/-- Antenna A is named by bit 0 of the mask. -/
theorem chanAt_clearNamed {mask : Nat} (h : mask % 2 = 1) (n : Fin 24) (s : State) :
    chanAt (clearNamed mask s) n.val = GChan.idle := by
  have named : mask.testBit 0 = true := by simpa using h
  have cleared := chanAt_clearAntenna (s := s) 0 (j := n.val) (by omega) (.inl (by omega))
  simp only [clearNamed, named, if_true]
  split
  · exact chanAt_clearAntenna 1 (by omega) (.inr cleared)
  · exact cleared

theorem forgetData_ch (ty : Nat) (s : State) : (forgetData ty s).gnss.ch = s.gnss.ch := by
  unfold forgetData
  dsimp only
  split <;> split <;> rfl

/-- A warm restart forgets the ephemerides, and its retained copy has none left. -/
theorem forgetData_warm {ty : Nat} (h : 1 ≤ ty) (s : State) :
    (forgetData ty s).gnss.sats = s.gnss.sats.map (fun x => { SatNav.empty with bad := x.bad, far := x.far }) ∧
    ∀ b, goodBlock (forgetData ty s) = some b → b.ephs = [] := by
  unfold forgetData
  rw [if_pos h]
  dsimp only
  split
  · exact ⟨rfl, fun b hb => by cases hb⟩
  · refine ⟨rfl, fun b hb => ?_⟩
    simp only [goodBlock, updGnss_gnss] at hb
    cases hs : s.gnss.block with
    | none => simp [hs] at hb
    | some x =>
      simp only [hs, Option.map_some] at hb
      split at hb <;> cases hb
      rfl

/-- A cold restart forgets almanac, position and the whole retained copy. -/
theorem forgetData_cold (s : State) : (forgetData 2 s).gnss.alm = [] ∧ (forgetData 2 s).gnss.pos = none ∧
    goodBlock (forgetData 2 s) = none := ⟨rfl, rfl, rfl⟩

/-- A drop of heading touches neither channels nor navigation data. -/
theorem dropHeading_keeps (s : State) : (dropHeading s).gnss.ch = s.gnss.ch ∧ (dropHeading s).gnss.sats = s.gnss.sats ∧
    (dropHeading s).gnss.alm = s.gnss.alm ∧ (dropHeading s).gnss.pos = s.gnss.pos ∧ goodBlock (dropHeading s) = goodBlock s := by
  unfold dropHeading
  split
  · exact ⟨rfl, rfl, rfl, rfl, rfl⟩
  · dsimp only
    split
    · rw [goodBlock, sticky_gnss]
      exact ⟨rfl, rfl, rfl, rfl, rfl⟩
    · exact ⟨rfl, rfl, rfl, rfl, rfl⟩

/-- What a restart leaves of the channels of antenna A, of the satellites, and of almanac and position (07 R227). -/
theorem restartGnss_discards (ty mask : Nat) (s : State) :
    (mask % 2 = 1 → ∀ n : Fin 24, chanAt (restartGnss ty mask s) n.val = GChan.idle) ∧
    (1 ≤ ty → (restartGnss ty mask s).gnss.sats =
      s.gnss.sats.map (fun x => { SatNav.empty with bad := x.bad, far := x.far })) ∧
    (ty = 2 → (restartGnss ty mask s).gnss.alm = [] ∧ (restartGnss ty mask s).gnss.pos = none) := by
  obtain ⟨dch, dsats, dalm, dpos, dblock⟩ := dropHeading_keeps (forgetData ty (clearNamed mask s))
  rw [restartGnss_eq]
  refine ⟨fun hm n => ?_, fun hw => ?_, ?_⟩
  · rw [chanAt_congr (gnssStart_ch ..), chanAt_congr dch, chanAt_congr (forgetData_ch ..), chanAt_clearNamed hm]
  · obtain ⟨sats, ephs⟩ := forgetData_warm hw (clearNamed mask s)
    rw [gnssStart_sats _ (by rwa [dblock]), dsats, sats, clearNamed_sats]
  · rintro rfl
    obtain ⟨alm, pos, none⟩ := forgetData_cold (clearNamed mask s)
    obtain ⟨kalm, kpos⟩ := gnssStart_cold s.clk.cycle (dblock.trans none)
    exact ⟨kalm.trans (dalm.trans alm), kpos.trans (dpos.trans pos)⟩

theorem serve_opGnssRestart (h : served opGnssRestart r s = true) :
    (byteAt r.payload 1 % 2 = 1 → ∀ n : Fin 24, chanAt (serve opGnssRestart r s) n.val = GChan.idle) ∧
    (1 ≤ byteAt r.payload 0 → (serve opGnssRestart r s).gnss.sats =
      s.gnss.sats.map (fun x => { SatNav.empty with bad := x.bad, far := x.far })) ∧
    (byteAt r.payload 0 = 2 → (serve opGnssRestart r s).gnss.alm = [] ∧ (serve opGnssRestart r s).gnss.pos = none) := by
  have left : (serve opGnssRestart r s).gnss = (restartGnss (byteAt r.payload 0) (byteAt r.payload 1)
      (commitState opGnssRestart r s)).gnss := (serve_ok_only (d := []) h rfl).part .gnss
  have discards := restartGnss_discards (byteAt r.payload 0) (byteAt r.payload 1) (commitState opGnssRestart r s)
  rw [← left, commitState_gnss] at discards
  simpa only [chanAt, left] using discards

/-! ### The power unit -/

/-- POWER_STATE_SET in RUN notes the entry and its target; the module goes on in RUN until its beat edge (16 R474). -/
theorem opPowerStateSet_run {port : Fin 2} (hm : s.power.mode = .run) (ht : 1 ≤ byteAt p 0) :
    opPowerStateSet.commit port p s = okData { s with
      power := { s.power with entryCommit := some s.clk.cycle, target := byteAt p 0, latched := 0 } } [] := by
  have sleeps : byteAt p 0 ≠ 0 := by omega
  simp [opPowerStateSet, hm, sleeps, okResult, okData]

theorem serve_opPowerStateSet (h : served opPowerStateSet r s = true) (hm : s.power.mode = .run) (ht : 1 ≤ byteAt r.payload 0) :
    (serve opPowerStateSet r s).power.entryCommit = some (commitState opPowerStateSet r s).clk.cycle ∧
    (serve opPowerStateSet r s).power.target = byteAt r.payload 0 ∧ (serve opPowerStateSet r s).power.mode = .run := by
  have mode : (commitState opPowerStateSet r s).power.mode = .run :=
    (congrArg Power.mode ((readState_only opPowerStateSet r s).part .power)).trans hm
  have left := (serve_ok_only h (opPowerStateSet_run mode ht)).part .power
  have entry := congrArg Power.entryCommit left
  have target := congrArg Power.target left
  have runs := congrArg Power.mode left
  exact ⟨entry, target, runs.trans mode⟩

theorem serve_opWakeConfig (h : served opWakeConfig r s = true) :
    fld (serve opWakeConfig r s) 0x1502 15 0 = leAt r.payload 0 2 ∧ rd (serve opWakeConfig r s) 0x1503 = wordAt r.payload 4 := by
  have left {id : Nat} := (serve_ok_only (d := []) h rfl).rd (noId_apply id)
  refine ⟨?_, ?_⟩
  · rw [fld_congr left]
    simp [fld, rd, wakeConfigRegs, regGet_regSet, bitsOf, leAt_two_lt, Nat.mod_eq_of_lt]
  · rw [left]
    simp [rd, wakeConfigRegs, regGet_regSet]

____

* ACTION ITEM:
Using the data above, reproduce exactly the lines between those holding "theorem forgetData_ch (ty" and "navigation data. -/", inclusive, and no others.

* RESULT:
theorem forgetData_ch (ty : Nat) (s : State) : (forgetData ty s).gnss.ch = s.gnss.ch := by
  unfold forgetData
  dsimp only
  split <;> split <;> rfl

/-- A warm restart forgets the ephemerides, and its retained copy has none left. -/
theorem forgetData_warm {ty : Nat} (h : 1 ≤ ty) (s : State) :
    (forgetData ty s).gnss.sats = s.gnss.sats.map (fun x => { SatNav.empty with bad := x.bad, far := x.far }) ∧
    ∀ b, goodBlock (forgetData ty s) = some b → b.ephs = [] := by
  unfold forgetData
  rw [if_pos h]
  dsimp only
  split
  · exact ⟨rfl, fun b hb => by cases hb⟩
  · refine ⟨rfl, fun b hb => ?_⟩
    simp only [goodBlock, updGnss_gnss] at hb
    cases hs : s.gnss.block with
    | none => simp [hs] at hb
    | some x =>
      simp only [hs, Option.map_some] at hb
      split at hb <;> cases hb
      rfl

/-- A cold restart forgets almanac, position and the whole retained copy. -/
theorem forgetData_cold (s : State) : (forgetData 2 s).gnss.alm = [] ∧ (forgetData 2 s).gnss.pos = none ∧
    goodBlock (forgetData 2 s) = none := ⟨rfl, rfl, rfl⟩

/-- A drop of heading touches neither channels nor navigation data. -/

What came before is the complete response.